-- ==== Sys2Proof/WellFormed.lean ====
section
/-! DEFINITION. Which commands are well formed: operands that a link or a bus can carry. An ill-formed command names a lane that its
link does not have, or a value that its field cannot hold; every other operand is bounded by its type. -/

namespace Sys2Proof.Machine

/-- A link with a head has the lanes A, B and P (R193); a peer port has A and B (R437). -/
def LinkId.hasLane (l : LinkId) (k : Fin 3) : Bool :=
  match l with
  | .head _ => true
  | .peer _ => decide (k.val < 2)

/-- The fields of a TS record fit their widths (R202). -/
def TsRec.fits (t : TsRec) : Bool :=
  decide (t.tsType < 256 ∧ t.laneId < 256 ∧ t.station < 256 ∧ t.verMin < 256 ∧ t.verMax < 256 ∧ t.verAgreed < 256 ∧ t.reason < 256
    ∧ t.caps < 256 ∧ t.crTable < 65536 ∧ t.crMgmt < 65536 ∧ t.lineBufs < 65536 ∧ t.tablesValid < 256 ∧ t.vendor < 65536
    ∧ t.model < 65536 ∧ t.serial < 2 ^ 64 ∧ t.fw < 2 ^ 32)

/-- The fields of a frame header fit their widths (R207). -/
def Frame.fits (f : Frame) : Bool :=
  decide (f.ch < 8 ∧ f.ftype < 256 ∧ f.flags < 256 ∧ f.seq < 65536 ∧ f.ack < 65536 ∧ f.param < 2 ^ 64 ∧ f.body.length < 2 ^ 18)

/-- The operands of an AtomicOp fit its width (R396). -/
def AtomicKind.fits (k : AtomicKind) (wide : Bool) : Bool :=
  let top := if wide then 2 ^ 64 else 2 ^ 32
  match k with
  | .fetchAdd v | .swap v => decide (v < top)
  | .cas x y => decide (x < top ∧ y < top)

/-- A frame body has a length that its header can state: 16 bits in units of 4 bytes (R207). -/
def bodyFits (bytes : List Byte) : Bool := decide (bytes.length < 2 ^ 18)

end Sys2Proof.Machine

namespace Sys2Proof
open Sys2Proof.Machine

/-- Whether a command is well formed. -/
def Instr.wf (c : Instr) : Bool :=
  match c with
  | .atomicOp _ _ wide k => k.fits wide
  | .regReply _ f => f.fits
  | .ivinaTs1 l k _ => l.hasLane k
  | .ivinaTs2 l k _ => l.hasLane k
  | .ivinaTs3 l k _ => l.hasLane k
  | .ivinaDetectTimeout l k => l.hasLane k
  | .ivinaNegotiateTimeout l k => l.hasLane k
  | .ivinaConfirmTimeout l k => l.hasLane k
  | .ivinaFailedTimeout l k => l.hasLane k
  | .alignmentCodeword l k _ _ _ _ => l.hasLane k
  | .alignmentMissing l k => l.hasLane k
  | .laneSignalLoss l k => l.hasLane k
  | .codewordUncorrectable l k _ => l.hasLane k
  | .memWrite _ _ bytes => bodyFits bytes
  | .readReply _ _ bytes => bodyFits bytes
  | .mainsOn .. | .bootImageSelect | .selfTestDone .. | .ready | .moduleReset .. | .resetNRelease | .interlockOpen ..
  | .interlockClose .. | .estopOpen .. | .estopClose .. | .coverEdge .. | .commissionPress .. | .sealClose | .sealOpen
  | .presenceWindowExpire | .presenceClose .. | .contextReset .. | .contextResetEnd .. | .pcieLinkDown | .pcieLinkUp ..
  | .vfEnable .. | .unsupportedRequest .. | .w0RegisterWrite .. | .w0UnmappedAccess .. | .viewRead .. | .viewWrite ..
  | .w1TableWrite .. | .latchedLoRead .. | .chPosRead .. | .mbusUndervoltage .. | .mbusOvervoltage .. | .supplyPhaseFail ..
  | .encSupplyOverload .. | .timeSet .. | .slewReqWrite .. | .slewComplete | .tcxoLost | .surfStale .. | .tofGo .. | .tofComplete
  | .tofDeadline .. | .submit .. | .planeReady .. | .withdraw .. | .submitProcess .. | .planeVerify | .planeVerifyDone ..
  | .withdrawProcess | .stackLost .. | .slotDue | .gapBoundary | .gradeChangeApply | .gtBankSwitch .. | .gtBankApply
  | .forecastEval .. | .forecastStepDown | .forecastEnClear .. | .ringCfgWrite .. | .billetDecodeDone .. | .billetRefetchDone ..
  | .bandFillStart .. | .prefillStart .. | .encJobSubmit .. | .encJobStart .. | .encBilletDone .. | .encFault ..
  | .encLeaseExpiry .. | .lineFinish .. | .lineLate .. | .wbankSwitch .. | .wbankCancel .. | .sbankSwitch .. | .sbankCancel ..
  | .bankValidateDone .. | .polyIndexEdge .. | .planRun .. | .swathEnClear .. | .bdSos .. | .bdEos .. | .bdMiss ..
  | .pllRelockDone .. | .sclkStart .. | .sclkEnWrite .. | .syspllUnlock | .corepllUnlock | .serdespllUnlock .. | .clkMon
  | .ebankSwitch .. | .ebankCancel .. | .emitValidateDone .. | .checkReply .. | .emitDownloadTimeout .. | .ceilUwWrite ..
  | .deadClr .. | .deadClrApply .. | .calEnWrite .. | .beamDead .. | .exposureLost .. | .calMeas .. | .headStatus ..
  | .headStatusTimeout .. | .deadResult .. | .ivinaViolationRx .. | .ivinaBadFrame .. | .ivinaReliableFrame .. | .ivinaAck ..
  | .ivinaResendTimeout .. | .timeSync .. | .ivRetrain .. | .ivEnWrite .. | .lenEnWrite .. | .encoderCount .. | .encoderIllegal ..
  | .encoderSignalLoss .. | .encoderIndex .. | .bissCycle .. | .bissFrame .. | .speedUpdate .. | .encoderStall ..
  | .divOutputEdge .. | .divCfgWrite .. | .encoderErrClear .. | .axisEnWrite .. | .alignReq .. | .axisPeriodStart ..
  | .handoverDone .. | .catchMeasureDone .. | .catchWaitRemeasure .. | .catchWaitTimeout .. | .prechargeDone .. | .prechargeFail ..
  | .alignDone .. | .handoverTimeout .. | .observerLoss .. | .govSilent .. | .polyStartRetry .. | .phaseEngage ..
  | .polyCatchRestore .. | .catchSetStore .. | .shortTrip .. | .bootUvlo .. | .vgdUvlo .. | .bankOffClear .. | .bridgeClr ..
  | .stepEnWrite .. | .stepPrechargeDone .. | .stepPrechargeFail .. | .stopNow .. | .targetWrite .. | .vTgtWrite .. | .modeWrite ..
  | .posSet .. | .motionTick .. | .chopPeriodStart .. | .holdCurrentReduce .. | .grpCfgWrite .. | .grpGo .. | .rdvGo ..
  | .rdvAbort .. | .govSample .. | .govEvalDone .. | .govDeadlineMiss .. | .govSlotEn .. | .govSlotDisable .. | .govBankSwitch ..
  | .govValidateDone .. | .govEngineFault .. | .gvStatClr .. | .hvPeriodStart .. | .hvConversion .. | .hvOpenTest .. | .hvClr ..
  | .ptBankSwitch .. | .ptBankApply | .hvRefRamp .. | .zeroCross .. | .lampGrant .. | .lampShort .. | .lampHalfCycleEnd ..
  | .mainsSenseLost | .lampEnWrite .. | .lockClr .. | .fusClr .. | .tinTimeout .. | .leatCycle .. | .leatHello .. | .leatStatus ..
  | .leatEdge .. | .leatValue .. | .leatReply .. | .leatViolationRx .. | .leatBadFrame .. | .leatCmdFail .. | .leatNodeSilent ..
  | .leatLineError .. | .cmdPush .. | .rptPop .. | .ltEnWrite .. | .sheetOpen .. | .sheetEnWrite .. | .checkpointMissed ..
  | .jamReq .. | .jamClr .. | .thermalSample .. | .sensorBroken .. | .thermalRateEval | .thStepTimer | .thClearTimer | .cpSpread
  | .thermalRestart | .tempComp | .sensorRejudge .. | .supervisorFault | .sluiceEn | .sluiceDis | .sluiceDisDone .. | .sluiceWait
  | .sluiceWaitDone | .sluiceCheck | .sluiceCheckPass .. | .sluiceCheckTimeout | .sluiceJump | .sluiceLog | .sluiceEnd
  | .sluiceHaltRetry | .intRailFault .. | .railRestart | .extRailFault .. | .powerFailWarn .. | .mainsReturn .. | .stopReq ..
  | .progStore .. | .railCmdGo .. | .logPush .. | .logUnitWrite .. | .logUnitLeaseExpiry | .mbusDischarged .. | .deferredTestRun
  | .deferTimeout | .dmaGo .. | .dmaHostCompletion .. | .dmaDone .. | .dmaAbort .. | .dmaHostTimeout .. | .rowLeaseExpiry
  | .atomicLockExpiry .. | .mbWrite .. | .mbRead .. | .mbExpire .. | .hello .. | .ping .. | .status .. | .pressUp ..
  | .pressUpDone .. | .pressStop .. | .pressStopDone | .moduleResetService .. | .resetServiceDelay | .runTest .. | .fwLoad ..
  | .fwLoadDone .. | .bindStore .. | .logMark .. | .deferList .. | .badOpcodeCommand .. | .pairMismatch .. | .taskCheckpoint ..
  | .kwdExpire | .watchdogWarn .. | .peerHello .. | .accept .. | .heartbeat .. | .heartbeatTimer | .heartbeatLoss ..
  | .slotOfferTimer .. | .slotOffer .. | .slotReady .. | .slotGo .. | .slotDrop .. | .peerPageSpoil .. | .release .. | .grade ..
  | .peerJam .. | .memRead .. | .peerSyncTimer .. | .peerSync .. | .delayReq .. | .delayResp .. | .timeExchangeLost | .feRearm ..
  | .fltInjArm .. | .evtMaskWrite .. | .fantailResume .. | .fantailEnWrite .. | .ftFreqWrite .. | .fabricTimeout ..
  | .blockWatchdog .. | .ledgerCheck .. | .fabricParityError .. | .pageEnWrite .. | .freezeWrite .. | .blockReset ..
  | .blockResetEnd .. | .commit .. | .commitApply .. | .pageLock .. | .mbusUvClear .. | .mbusOvClear .. | .mainsRange ..
  | .hwfaultClear .. | .pwmFault .. | .aonFault | .creditCell .. | .headRxOkTimeout .. | .extRailPowerGood .. | .surfStsClear ..
  | .measOverClear .. | .hvEnWrite .. | .encoderEnWrite .. | .prEnWrite .. => true

end Sys2Proof
end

____

■ **WORK ORDER**
Give back the lines of the data exactly as they are written, from the first line through the line containing "lane that its".

■ **SOLUTION FOR THIS TASK**
-- ==== Sys2Proof/WellFormed.lean ====
section
/-! DEFINITION. Which commands are well formed: operands that a link or a bus can carry. An ill-formed command names a lane that its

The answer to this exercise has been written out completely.